Gulf Labor Coalition (GLC) supports the unionization of Guggenheim New York art workers to join Local 30. We call on the Guggenheim to proactively support the workers who physically hang art on the walls, and make the museum run.
Museum workers all over New York City are unionized or currently forming unions: UAW Local 2110 and IUOE Local 30 at MoMA, Local 2110 at the Bronx Museum, Local 1503 at the Metropolitan Museum; Local 1502 Brooklyn Museum; and most recently Local 2110 at the New Museum and Tenement Museum, Local 30 at MoMA PS1 and self organizing at the Whitney Museum.
In joining this movement among the city’s art workers and securing the right of collective bargaining, the Guggenheim Art Handlers are upholding the dignity of their labor and struggling for fair pay in a city where real estate speculation and a bubble economy have already displaced many artists and art workers along with many more poor income residents.
Our position is consistent, whether in Abu Dhabi or in New York City: if an art institution wants to invite thinkers and artists to share their works, they should pay fair wages, create safe conditions for their workers, and take seriously their grievances or demands.
Museums are not only places for preserving and enjoying art; as workplaces, they also help sustain the arts community. Moreover, as high visibility institutions which purport to give place to the works and concerns of artists and cultural practitioners, the way they conduct their affairs including their treatment of workers, and their board members’ business practices outside their philanthropic endeavors is now understood as integral to this process.
The recent campaigns rejecting museum philanthropy from the Mercer, Koch, Mnuchin, Sackler families and Warren Kanders speak to the necessity for museums to govern themselves according to ethical standards that are in line with their missions, and the communities they seek to support and represent.

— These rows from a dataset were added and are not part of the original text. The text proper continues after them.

-- ==== Sys2Proof/Laws/Events.lean ====
section
/-! SUPPORT. The frame of every event's own effect at a position, and of what becomes due after it. -/

namespace Sys2Proof.Machine

variable {P : Pos → Prop} {p : Pos}

/-! ### Starts -/

theorem within_askShowBeep (hp : P p) (b : Option Beep) (s : State) : Within P s (askShowBeep p b s) := by
  cases b with
  | none => exact Within.refl s
  | some b => exact within_askBeep hp b s

theorem within_activate (hp : P p) (s : State) : Within P s (activate p s) := by
  unfold activate
  split
  · exact Within.refl s
  · split
    · unfold activateShow
      simp only
      split
      · exact ((within_handContent hp _ s).trans (within_modPos hp _ _)).trans (within_askShowBeep hp _ _)
      · exact ((within_modPos hp _ _).trans (within_askShowBeep hp _ _)).trans (within_endStep hp _ _ _)
    · unfold activateWaitCard
      exact (within_modPos hp _ _).trans (within_modPos hp _ _)
    · unfold activateHoldCard
      simp only
      split
      · exact within_endStep hp _ _ _
      · split
        · exact within_endStep hp _ _ _
        · exact within_requestLatch hp _ _
    · unfold activateReleaseCard
      have h (w : Work) : Within P s (deEnergize p (s.setProgress p (.active w))) :=
        (within_modPos hp _ _).trans (within_deEnergize hp _)
      simp only
      split
      · exact h _
      · exact (h _).trans (within_endStep hp _ _ _)
    · unfold activateCollect
      exact ((within_modPos hp _ _).trans (within_modPos hp _ _)).trans (within_handEcho hp _)
    · exact within_modPos hp _ _

theorem within_startHead (hp : P p) (s : State) : Within P s (startHead p s) := by
  unfold startHead
  split
  · exact Within.refl s
  · simp only
    split
    · exact (within_modPos hp _ _).trans (within_activate hp _)
    · split
      · exact (within_modPos hp _ _).trans (within_activate hp _)
      · exact (within_modPos hp _ _).trans (within_modPos hp _ _)
      · exact (within_modPos hp _ _).trans (within_endStep hp _ _ _)

/-! ### The reader line -/

theorem within_attemptFailed (hp : P p) (flags : Word) (parity : Nat) (s : State) :
    Within P s (attemptFailed p flags parity s) := by
  unfold attemptFailed
  simp only
  split
  · exact ((within_countPos hp _ _).trans (within_modPos hp _ _)).trans (within_askBeep hp _ _)
  · exact ((within_countPos hp _ _).trans (within_modPos hp _ _)).trans (within_endStep hp _ _ _)

theorem within_holdMatch (hp : P p) (i : Fin 16) (text : List Byte) (flags : Word) (s : State) :
    Within P s (holdMatch p i text flags s) := by
  unfold holdMatch
  simp only
  split
  · exact (within_modPos hp _ _).trans (within_endStep hp _ _ _)
  · split
    · exact (within_modPos hp _ _).trans (within_endStep hp _ _ _)
    · exact (within_modPos hp _ _).trans (within_requestLatch hp _ _)

theorem within_goodPass (hp : P p) (text : List Byte) (flags : Word) (s : State) :
    Within P s (goodPass p text flags s) := by
  unfold goodPass
  simp only
  split
  · exact (within_countPos hp _ _).trans (within_endStep hp _ _ _)
  · have h := ((within_countPos hp .passesOk s).trans (within_countPos hp .screenMatches _)).trans
      (within_raise .screenMatch (some p) _)
    split
    · exact h.trans (within_endStep hp _ _ _)
    · exact h.trans (within_holdMatch hp _ _ _ _)

theorem within_passCompletes (hp : P p) (s : State) : Within P s (passCompletes p s) := by
  unfold passCompletes
  simp only
  split
  · split
    · exact (within_modPos hp _ _).trans (within_goodPass hp _ _ _)
    · exact (within_modPos hp _ _).trans (within_attemptFailed hp _ _ _)
  · exact ((within_modPos hp _ _).trans (within_countDevice _ _)).trans (within_raise _ _ _)

theorem within_passBreaks (hp : P p) (u : PassUnit) (s : State) : Within P s (passBreaks p u s) := by
  unfold passBreaks
  split
  · exact within_attemptFailed hp _ _ _
  · exact Within.refl s

theorem within_readerCharacter (hp : P p) (c : BitVec 5) (s : State) : Within P s (readerCharacter p c s) := by
  unfold readerCharacter
  split
  · exact within_modPos hp _ _
  · exact Within.refl s

theorem within_readerEnd (hp : P p) (s : State) : Within P s (readerEnd p s) := by
  unfold readerEnd
  split
  · split
    · exact within_modPos hp _ _
    · exact within_passCompletes hp _
  · exact Within.refl s

theorem within_readerFault (hp : P p) (s : State) : Within P s (readerFault p s) := by
  unfold readerFault
  split
  · simp only
    split
    · exact within_modPos hp _ _
    · exact (within_modPos hp _ _).trans (within_passBreaks hp _ _)
  · exact Within.refl s

theorem within_passGap (hp : P p) (s : State) : Within P s (passGap p s) := by
  unfold passGap
  simp only
  split
  · split
    · exact (within_modPos hp _ _).trans (within_passBreaks hp _ _)
    · exact within_modPos hp _ _
  · exact Within.refl s

theorem within_waitCardRunsOut (hp : P p) (s : State) : Within P s (waitCardRunsOut p s) := by
  unfold waitCardRunsOut
  split
  · split
    · exact within_endStep hp _ _ _
    · exact Within.refl s
  · exact Within.refl s

/-! ### The keypad line -/

theorem within_keyReport (hp : P p) (sym : Symbol) (held : Bool) (s : State) :
    Within P s (keyReport p sym held s) := by
  unfold keyReport
  split
  · exact within_offer hp _ _
  · exact ((within_countPos hp _ _).trans (within_raise _ _ _)).trans (within_askBeep hp _ _)

theorem within_sessionDone (hp : P p) (s : State) : Within P s (sessionDone p s) :=
  ((within_modPos hp _ _).trans (within_countPos hp _ _)).trans (within_endStep hp _ _ _)

theorem within_sessionFails (hp : P p) (o : StepOutcome) (s : State) : Within P s (sessionFails p o s) :=
  (within_modPos hp _ _).trans (within_endStep hp _ _ _)

theorem within_sessionTimesOut (hp : P p) (s : State) : Within P s (sessionTimesOut p s) :=
  ((within_modPos hp _ _).trans (within_countPos hp _ _)).trans (within_endStep hp _ _ _)

theorem within_editBuffer (hp : P p) (b : List (Fin 10)) (s : State) : Within P s (editBuffer p b s) :=
  (within_modPos hp _ _).trans (within_handEcho hp _)

theorem within_takeOpen (hp : P p) (sym : Symbol) (held : Bool) (s : State) : Within P s (takeOpen p sym held s) := by
  unfold takeOpen
  simp only
  split
  · exact (within_keyReport hp _ _ _).trans (within_sessionDone hp _)
  · exact (within_keyReport hp _ _ _).trans (within_sessionFails hp _ _)
  · exact within_keyReport hp _ _ _

theorem within_takeAmount (hp : P p) (sym : Symbol) (s : State) : Within P s (takeAmount p sym s) := by
  unfold takeAmount
  simp only
  repeat' split
  all_goals first
    | exact Within.refl s
    | exact within_editBuffer hp _ _
    | exact within_askBeep hp _ _
    | exact within_sessionDone hp _
    | exact within_sessionFails hp _ _

theorem within_clearConcealed (hp : P p) (s : State) : Within P s (clearConcealed p s) := by
  unfold clearConcealed
  simp only
  split
  · exact ((within_modPos hp _ _).trans (within_editBuffer hp _ _)).trans (within_sessionFails hp _ _)
  · exact (within_modPos hp _ _).trans (within_editBuffer hp _ _)

theorem within_takeConcealed (hp : P p) (sym : Symbol) (s : State) : Within P s (takeConcealed p sym s) := by
  unfold takeConcealed
  simp only
  repeat' split
  all_goals first
    | exact Within.refl s
    | exact within_editBuffer hp _ _
    | exact within_askBeep hp _ _
    | exact within_sessionDone hp _
    | exact within_sessionFails hp _ _
    | exact within_clearConcealed hp _

theorem within_routeSymbol (hp : P p) (sym : Symbol) (held : Bool) (s : State) :
    Within P s (routeSymbol p sym held s) := by
  unfold routeSymbol
  split
  · unfold takeSymbol
    simp only
    split
    · exact (within_modPos hp _ _).trans (within_takeOpen hp _ _ _)
    · exact (within_modPos hp _ _).trans (within_takeAmount hp _ _)
    · exact (within_modPos hp _ _).trans (within_takeConcealed hp _ _)
  · split
    · exact within_keyReport hp _ _ _
    · exact Within.refl s

theorem within_keyReleased (hp : P p) (code : Fin 24) (s : State) : Within P s (keyReleased p code s) := by
  unfold keyReleased
  split
  · split
    · split
      · exact (within_modPos hp _ _).trans (within_routeSymbol hp _ _ _)
      · exact Within.refl s
    · exact Within.refl s
  · exact Within.refl s

theorem within_longPressRunsOut (hp : P p) (s : State) : Within P s (longPressRunsOut p s) := by
  unfold longPressRunsOut
  split
  · split
    · exact (within_modPos hp _ _).trans (within_routeSymbol hp _ _ _)
    · exact within_modPos hp _ _
  · exact Within.refl s

theorem within_writeOver (hp : P p) (o : StepOutcome) (s : State) : Within P s (writeOver p o s) := by
  have hs (t : State) : Within P t (sendPending p t) := by
    unfold sendPending
    split
    · exact Within.refl t
    · exact within_modPos hp _ _
  unfold writeOver
  simp only
  split
  · exact ((within_modPos hp _ _).trans (within_endStep hp _ _ _)).trans (hs _)
  · exact (within_modPos hp _ _).trans (hs _)

theorem within_acknowledged (hp : P p) (s : State) : Within P s (acknowledged p s) := by
  unfold acknowledged
  split
  · exact within_writeOver hp _ _
  · exact Within.refl s

theorem within_ackRunsOut (hp : P p) (s : State) : Within P s (ackRunsOut p s) := by
  unfold ackRunsOut
  split
  · exact (within_raise _ _ _).trans (within_writeOver hp _ _)
  · exact Within.refl s

theorem within_beepGoesOut (hp : P p) (s : State) : Within P s (beepGoesOut p s) := by
  unfold beepGoesOut
  split
  · exact Within.refl s
  · exact within_modPos hp _ _

theorem within_lineError (hp : P p) (s : State) : Within P s (lineError p s) := by
  unfold lineError
  split
  · exact Within.refl s
  · exact Within.refl s
  · exact within_countPos hp _ _

theorem within_sessionTimer (hp : P p) (t : EntryUnit → Timer) (s : State) : Within P s (sessionTimer p t s) := by
  unfold sessionTimer
  simp only
  split
  · exact within_sessionTimesOut hp _
  · exact Within.refl s

/-! ### Ports, card line and step timers -/

theorem within_takeCardLine (hp : P p) (s : State) : Within P s (takeCardLine p s) := by
  unfold takeCardLine
  split
  · exact ((within_modPos hp _ _).trans (within_presenceChange hp _ _)).trans (within_startCardLeft hp _)
  · exact Within.refl s

theorem within_portReady (hp : P p) (k : PortKind) (s : State) : Within P s (portReady p k s) := by
  unfold portReady
  cases k <;> simp only [reduceCtorEq, if_true, if_false] <;> split
  · exact ((within_modPos hp _ _).trans (within_takeCardLine hp _)).trans (within_activate hp _)
  · exact (within_modPos hp _ _).trans (within_takeCardLine hp _)
  · exact (within_modPos hp _ _).trans (within_activate hp _)
  · exact within_modPos hp _ _

theorem within_portLost (hp : P p) (k : PortKind) (st : PortState) (s : State) :
    Within P s (portLost p k st s) := by
  have hr : Within P s (readerLost p s) := by
    unfold readerLost
    exact within_modPos hp _ _
  have hk : Within P s (keypadLost p s) := by
    unfold keypadLost
    exact within_modPos hp _ _
  have step (t : State) (ht : Within P s t) : Within P s (if (t.pos p).needsPort k then endStep p (portOutcome st) .nothing t else t) := by
    split
    · exact ht.trans (within_endStep hp _ _ _)
    · exact ht
  have last (t : State) (ht : Within P s t) : Within P s (if k = .reader && st != .absent then deEnergize p t else t) := by
    split
    · exact ht.trans (within_deEnergize hp _)
    · exact ht
  cases k
  · exact last _ (step _ hr)
  · exact last _ (step _ hk)

theorem within_becomeAbsent (hp : P p) (k : PortKind) (s : State) : Within P s (becomeAbsent p k s) :=
  ((within_modPos hp _ _).trans (within_raise _ _ _)).trans (within_portLost hp _ _ _)

theorem within_deviceReturns (hp : P p) (k : PortKind) (s : State) : Within P s (deviceReturns p k s) :=
  (within_raise _ _ _).trans (within_portReady hp _ _)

Growing inequalities connected to systemic disenfranchisement of workers rights over the last decades has given ample fuel to a global right wing populism which appeals to fixed notion of tradition, nationality, faith, and belonging to blame all the problems on the ‘others’, the ‘migrants’, those who ‘don’t belong’ and don’t share ‘our beliefs and faith.’ In this context, the struggle on the part of workers attempting to improve their conditions and in this case organize a union obviously offers a very different analysis and measure of resolving these inequalities. For this, we have been involved in addressing workers rights for more than 10 years and today support this struggle to form a union.